-- ==== Sys2Proof/Machine/Step.lean ====
section
/-! DEFINITION. One step: the oldest input, whole (spec/20_memory.md R57, R60). The block fetches nothing (R63): the
host's inputs are its only program. -/

namespace Sys2Proof
namespace Machine

/-- A command is decoded before any state is read (30_encoding.md R78), and one that does not decode fails. -/
def runCommand (c : Command) (s : State) : Host.Outcome State Fault Refusal :=
  match decode s.cfg.hasPacker c with
  | .ok i => exec i s
  | .error _ => illegalCommand s

/-- One step. With no input the block is idle and "the state persists" (60_exceptions.md R270; log entry 9). -/
def step (s : State) : Host.Outcome State Fault Refusal :=
  match s.takeInput with
  | none => .next s
  | some (.command c, s') => runCommand c s'
  | some (.reset _, s') => .next s'.resetEvent

/-- The host issues the opcode table's word w as the very next command (log entries 1 and 10). -/
def State.withFetchWord (s : State) (nbits w : Nat) : State :=
  { s with inputs := .command (tableCommand nbits w) :: s.inputs }

end Machine
end Sys2Proof
end

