theorem execDecodeHash_alike (h : Hash) : YieldAlike s s' (execDecodeHash h s) (execDecodeHash h s') := by
  refine requireValid_alike same ?_
  rw [same.rep]
  exact respond_alike same _ _

theorem execCardinality_alike : YieldAlike s s' (execCardinality s) (execCardinality s') := by
  refine requireValid_alike same ?_
  rw [same.rep, same.cfg]
  exact respond_alike same _ _

theorem execMergeImage_alike (img : Image) : YieldAlike s s' (execMergeImage img s) (execMergeImage img s') := by
  refine requireValid_alike same ?_
  rw [same.rep, same.cfg]
  split
  · exact fail_alike same _
  · split
    · exact update_alike same _ _
    · exact fail_alike same _

theorem execLoadImage_alike (img : Image) : YieldAlike s s' (execLoadImage img s) (execLoadImage img s') := by
  unfold execLoadImage
  rw [same.cfg]
  split
  · exact fail_alike same _
  · exact hold_alike _ _

theorem execStoreImage_alike : YieldAlike s s' (execStoreImage s) (execStoreImage s') := by
  unfold execStoreImage requirePacker
  rw [same.rep, same.cfg]
  split
  · refine requireValid_alike same ?_
    split
    · exact fail_alike same _
    · exact respond_alike same _ _
  · exact fail_alike same _

theorem execVerify_alike : YieldAlike s s' (execVerify s) (execVerify s') := by
  refine requireValid_alike same ?_
  rw [same.rep]
  split
  · exact deliver_alike same _
  · exact respond_alike same _ _

theorem execReadBucket_alike (b : BitVec 16) : YieldAlike s s' (execReadBucket b s) (execReadBucket b s') := by
  refine requireValid_alike same ?_
  rw [same.rep]
  split
  · exact respond_alike same _ _
  · exact fail_alike same _

theorem execReadCsr_alike (csr : BitVec 8) : YieldAlike s s' (execReadCsr csr s) (execReadCsr csr s') := by
  unfold execReadCsr csrStatus
  rw [same.valid, same.rep, same.cfg]
  split
  · exact respond_alike same _ _
  · split
    · exact respond_alike same _ _
    · refine requireValid_alike same ?_
      split
      · exact respond_alike same _ _
      · exact fail_alike same _

/-- No instruction reads the inputs, the responses or the free counter. -/
theorem exec_alike (i : Instr) : YieldAlike s s' (exec i s) (exec i s') := by
  cases i with
  | nop => exact respond_alike same _ _
  | init p => exact execInit_alike same p
  | insert b v => exact execInsert_alike same b v
  | insertHash h => exact execInsertHash_alike same h
  | decodeHash h => exact execDecodeHash_alike same h
  | cardinality => exact execCardinality_alike same
  | mergeImage img => exact execMergeImage_alike same img
  | loadImage img => exact execLoadImage_alike same img
  | storeImage => exact execStoreImage_alike same
  | verify => exact execVerify_alike same
  | readBucket b => exact execReadBucket_alike same b
  | readCsr csr => exact execReadCsr_alike same csr

theorem runCommand_alike (c : Command) : YieldAlike s s' (runCommand c s) (runCommand c s') := by
  unfold runCommand
  rw [same.cfg]
  split
  · exact exec_alike same _
  · exact fail_alike same _

end

/-- Settles O12: a command has the same effect in the two states, and the reset event reads none of them. -/
theorem laterInputsAndResponsesAreNotRead : Obligations.LaterInputsAndResponsesAreNotRead := by
  intro s t later earlier pending h
  match hin : s.inputs with
  | [] => exact absurd hin pending
  | .reset c :: rest =>
    rw [step_of_reset hin, Host.Outcome.next.injEq] at h
    subst h
    exact step_of_reset rfl
  | .command c :: rest =>
    obtain ⟨valid, D, r, eq, eq'⟩ := runCommand_alike (s := { s with inputs := rest })
      (s' := { s with inputs := rest ++ later, responses := earlier ++ s.responses }) ⟨rfl, rfl, rfl⟩ c
    rw [step_of_command hin, eq, Host.Outcome.next.injEq] at h
    subst h
    refine (step_of_command (rest := rest ++ later) rfl).trans (eq'.trans ?_)
    rw [State.deliver_responses, ← List.append_assoc]
    rfl

/-! ## The reading commands (R58) -/

/-- The seven commands that R58 says write nothing. -/
abbrev Instr.Reading (i : Instr) : Prop :=
  (∃ b, i = .readBucket b) ∨ (∃ c, i = .readCsr c) ∨ (∃ h, i = .decodeHash h) ∨ i = .cardinality ∨ i = .verify ∨
    i = .storeImage ∨ i = .nop

theorem effect_of_reading {s t : State} {i : Instr} (hi : Instr.Reading i) (h : Effect s i t) :
    ∃ r, t = s.deliver r := by
  cases h with
  | answer => exact ⟨_, rfl⟩
  | init | load | insert | insertHash | merge => exact absurd hi (by simp [Instr.Reading])

/-- A reading command gives one response, in every state with the same block. -/
theorem exec_of_reading {i : Instr} (hi : Instr.Reading i) (s : State) :
    ∃ r, ∀ s' : State, s.SameBlock s' → exec i s' = .next (s'.deliver r) := by
  obtain ⟨t, eq, effect⟩ := exec_yields i s
  obtain ⟨r, rfl⟩ := effect_of_reading hi effect
  exact ⟨r, fun s' same => YieldAlike.answer same (eq ▸ exec_alike same i)⟩

/-- Settles O16: a response leaves the block as it is. -/
theorem readingCommandsWriteNothing : Obligations.ReadingCommandsWriteNothing := by
  intro s i hi
  obtain ⟨r, answers⟩ := exec_of_reading hi s
  exact ⟨r, answers s ⟨rfl, rfl, rfl⟩, answers (s.deliver r) ⟨rfl, rfl, rfl⟩⟩

end Machine
end Sys2Proof
end

section
/-! 42_register_update.md R142, 20_memory.md R58: exactly when an insert changes nothing, and when a second one does
not. -/

namespace Sys2Proof
namespace Machine

/-! ## A write that changes nothing -/

theorem nibAt_eq_fifteen_iff {D : Dense} {b : Nat} : D.nibAt b = 15#4 ↔ (D.nibAt b).toNat = 15 :=
  ⟨congrArg BitVec.toNat, fun h => BitVec.eq_of_toNat_eq h⟩

theorem value_eq_of_nibAt_ne_fifteen {D : Dense} (inv : D.Inv) {b : Nat} (h : D.nibAt b ≠ 15#4) :
    D.value b = D.baseline.toNat + (D.nibAt b).toNat :=
  Nat.add_eq_left.mpr (Nat.eq_zero_of_not_pos fun pos => h (inv.nibAt_eq_fifteen pos))

theorem excessOf_le_value (o : Slot) (b : Nat) : o.excessOf b ≤ o.value.toNat := by
  unfold Slot.excessOf
  split
  · exact le_rfl
  · exact Nat.zero_le _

##########

PROBLEM TO SOLVE – An exact copy of all the entries is the required answer.

TASK RESULT –
-- ==== Sys2Proof/Machine/Step.lean ====
section
/-! DEFINITION. One step: the oldest input, whole (spec/20_memory.md R57, R60). The block fetches nothing (R63): the
host's inputs are its only program. -/

namespace Sys2Proof
namespace Machine

/-- A command is decoded before any state is read (30_encoding.md R78), and one that does not decode fails. -/
def runCommand (c : Command) (s : State) : Host.Outcome State Fault Refusal :=
  match decode s.cfg.hasPacker c with
  | .ok i => exec i s
  | .error _ => illegalCommand s

/-- One step. With no input the block is idle and "the state persists" (60_exceptions.md R270; log entry 9). -/
def step (s : State) : Host.Outcome State Fault Refusal :=
  match s.takeInput with
  | none => .next s
  | some (.command c, s') => runCommand c s'
  | some (.reset _, s') => .next s'.resetEvent

/-- The host issues the opcode table's word w as the very next command (log entries 1 and 10). -/
def State.withFetchWord (s : State) (nbits w : Nat) : State :=
  { s with inputs := .command (tableCommand nbits w) :: s.inputs }

end Machine
end Sys2Proof
end

theorem execDecodeHash_alike (h : Hash) : YieldAlike s s' (execDecodeHash h s) (execDecodeHash h s') := by
  refine requireValid_alike same ?_
  rw [same.rep]
  exact respond_alike same _ _

theorem execCardinality_alike : YieldAlike s s' (execCardinality s) (execCardinality s') := by
  refine requireValid_alike same ?_
  rw [same.rep, same.cfg]
  exact respond_alike same _ _

theorem execMergeImage_alike (img : Image) : YieldAlike s s' (execMergeImage img s) (execMergeImage img s') := by
  refine requireValid_alike same ?_
  rw [same.rep, same.cfg]
  split
  · exact fail_alike same _
  · split
    · exact update_alike same _ _
    · exact fail_alike same _

theorem execLoadImage_alike (img : Image) : YieldAlike s s' (execLoadImage img s) (execLoadImage img s') := by
  unfold execLoadImage
  rw [same.cfg]
  split
  · exact fail_alike same _
  · exact hold_alike _ _

theorem execStoreImage_alike : YieldAlike s s' (execStoreImage s) (execStoreImage s') := by
  unfold execStoreImage requirePacker
  rw [same.rep, same.cfg]
  split
  · refine requireValid_alike same ?_
    split
    · exact fail_alike same _
    · exact respond_alike same _ _
  · exact fail_alike same _

theorem execVerify_alike : YieldAlike s s' (execVerify s) (execVerify s') := by
  refine requireValid_alike same ?_
  rw [same.rep]
  split
  · exact deliver_alike same _
  · exact respond_alike same _ _

theorem execReadBucket_alike (b : BitVec 16) : YieldAlike s s' (execReadBucket b s) (execReadBucket b s') := by
  refine requireValid_alike same ?_
  rw [same.rep]
  split
  · exact respond_alike same _ _
  · exact fail_alike same _

theorem execReadCsr_alike (csr : BitVec 8) : YieldAlike s s' (execReadCsr csr s) (execReadCsr csr s') := by
  unfold execReadCsr csrStatus
  rw [same.valid, same.rep, same.cfg]
  split
  · exact respond_alike same _ _
  · split
    · exact respond_alike same _ _
    · refine requireValid_alike same ?_
      split
      · exact respond_alike same _ _
      · exact fail_alike same _

/-- No instruction reads the inputs, the responses or the free counter. -/
theorem exec_alike (i : Instr) : YieldAlike s s' (exec i s) (exec i s') := by
  cases i with
  | nop => exact respond_alike same _ _
  | init p => exact execInit_alike same p
  | insert b v => exact execInsert_alike same b v
  | insertHash h => exact execInsertHash_alike same h
  | decodeHash h => exact execDecodeHash_alike same h
  | cardinality => exact execCardinality_alike same
  | mergeImage img => exact execMergeImage_alike same img
  | loadImage img => exact execLoadImage_alike same img
  | storeImage => exact execStoreImage_alike same
  | verify => exact execVerify_alike same
  | readBucket b => exact execReadBucket_alike same b
  | readCsr csr => exact execReadCsr_alike same csr

theorem runCommand_alike (c : Command) : YieldAlike s s' (runCommand c s) (runCommand c s') := by
  unfold runCommand
  rw [same.cfg]
  split
  · exact exec_alike same _
  · exact fail_alike same _

end

/-- Settles O12: a command has the same effect in the two states, and the reset event reads none of them. -/
theorem laterInputsAndResponsesAreNotRead : Obligations.LaterInputsAndResponsesAreNotRead := by
  intro s t later earlier pending h
  match hin : s.inputs with
  | [] => exact absurd hin pending
  | .reset c :: rest =>
    rw [step_of_reset hin, Host.Outcome.next.injEq] at h
    subst h
    exact step_of_reset rfl
  | .command c :: rest =>
    obtain ⟨valid, D, r, eq, eq'⟩ := runCommand_alike (s := { s with inputs := rest })
      (s' := { s with inputs := rest ++ later, responses := earlier ++ s.responses }) ⟨rfl, rfl, rfl⟩ c
    rw [step_of_command hin, eq, Host.Outcome.next.injEq] at h
    subst h
    refine (step_of_command (rest := rest ++ later) rfl).trans (eq'.trans ?_)
    rw [State.deliver_responses, ← List.append_assoc]
    rfl

/-! ## The reading commands (R58) -/

/-- The seven commands that R58 says write nothing. -/
abbrev Instr.Reading (i : Instr) : Prop :=
  (∃ b, i = .readBucket b) ∨ (∃ c, i = .readCsr c) ∨ (∃ h, i = .decodeHash h) ∨ i = .cardinality ∨ i = .verify ∨
    i = .storeImage ∨ i = .nop

theorem effect_of_reading {s t : State} {i : Instr} (hi : Instr.Reading i) (h : Effect s i t) :
    ∃ r, t = s.deliver r := by
  cases h with
  | answer => exact ⟨_, rfl⟩
  | init | load | insert | insertHash | merge => exact absurd hi (by simp [Instr.Reading])

/-- A reading command gives one response, in every state with the same block. -/
theorem exec_of_reading {i : Instr} (hi : Instr.Reading i) (s : State) :
    ∃ r, ∀ s' : State, s.SameBlock s' → exec i s' = .next (s'.deliver r) := by
  obtain ⟨t, eq, effect⟩ := exec_yields i s
  obtain ⟨r, rfl⟩ := effect_of_reading hi effect
  exact ⟨r, fun s' same => YieldAlike.answer same (eq ▸ exec_alike same i)⟩

/-- Settles O16: a response leaves the block as it is. -/
theorem readingCommandsWriteNothing : Obligations.ReadingCommandsWriteNothing := by
  intro s i hi
  obtain ⟨r, answers⟩ := exec_of_reading hi s
  exact ⟨r, answers s ⟨rfl, rfl, rfl⟩, answers (s.deliver r) ⟨rfl, rfl, rfl⟩⟩

end Machine
end Sys2Proof
end

section
/-! 42_register_update.md R142, 20_memory.md R58: exactly when an insert changes nothing, and when a second one does
not. -/

namespace Sys2Proof
namespace Machine

/-! ## A write that changes nothing -/

theorem nibAt_eq_fifteen_iff {D : Dense} {b : Nat} : D.nibAt b = 15#4 ↔ (D.nibAt b).toNat = 15 :=
  ⟨congrArg BitVec.toNat, fun h => BitVec.eq_of_toNat_eq h⟩

theorem value_eq_of_nibAt_ne_fifteen {D : Dense} (inv : D.Inv) {b : Nat} (h : D.nibAt b ≠ 15#4) :
    D.value b = D.baseline.toNat + (D.nibAt b).toNat :=
  Nat.add_eq_left.mpr (Nat.eq_zero_of_not_pos fun pos => h (inv.nibAt_eq_fifteen pos))

theorem excessOf_le_value (o : Slot) (b : Nat) : o.excessOf b ≤ o.value.toNat := by
  unfold Slot.excessOf
  split
  · exact le_rfl
  · exact Nat.zero_le _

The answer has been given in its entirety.